===== Extracted data =====
-- ==== Sys2Proof/Machine/RegMap.lean ====
section
/-!
DEFINITION. The register map (Table 14.8 and the register tables of every chapter): each register's absolute address,
each field's place as a `Field`, and `regTable`, from which a register's reset word (R10) and its stored bits (R8)
are read. Register and field names are the spec's own: `R.CLK_STATE_TX_OK` is CLK_STATE.TX_OK. A register that the
spec has once per port, transceiver, lane or index takes that index as its argument, an index past the last one counting
round again (none of the model's indices does).
-/
namespace Sys2Proof.Machine

/-- A register field: the register's address, the field's lowest bit, its width. -/
structure Field where
  addr  : Nat
  lo    : Nat
  width : Nat
  deriving DecidableEq, Repr

/-- Access types of Table 00.2 (R8). A reserved field (RSV) has no entry in the table. -/
inductive Access where
  | rw | ro | w1c | w1s | wo
  deriving DecidableEq, Repr

/-- One field of the table: lowest bit, width, access type, reset value (R10). -/
structure FieldDesc where
  lo    : Nat
  width : Nat
  acc   : Access
  reset : Nat
  deriving DecidableEq, Repr

/-- One register, or one register that repeats `count` times at `stride`; `layout` is the place of its layout among
the layouts of its block (R29, R332). -/
structure RegDesc where
  base   : Nat
  stride : Nat
  count  : Nat
  layout : Nat
  fields : List FieldDesc
  deriving DecidableEq, Repr

namespace R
=====
The expected answer is every line in the data above that carries the string "FieldDesc".

structure FieldDesc where
  fields : List FieldDesc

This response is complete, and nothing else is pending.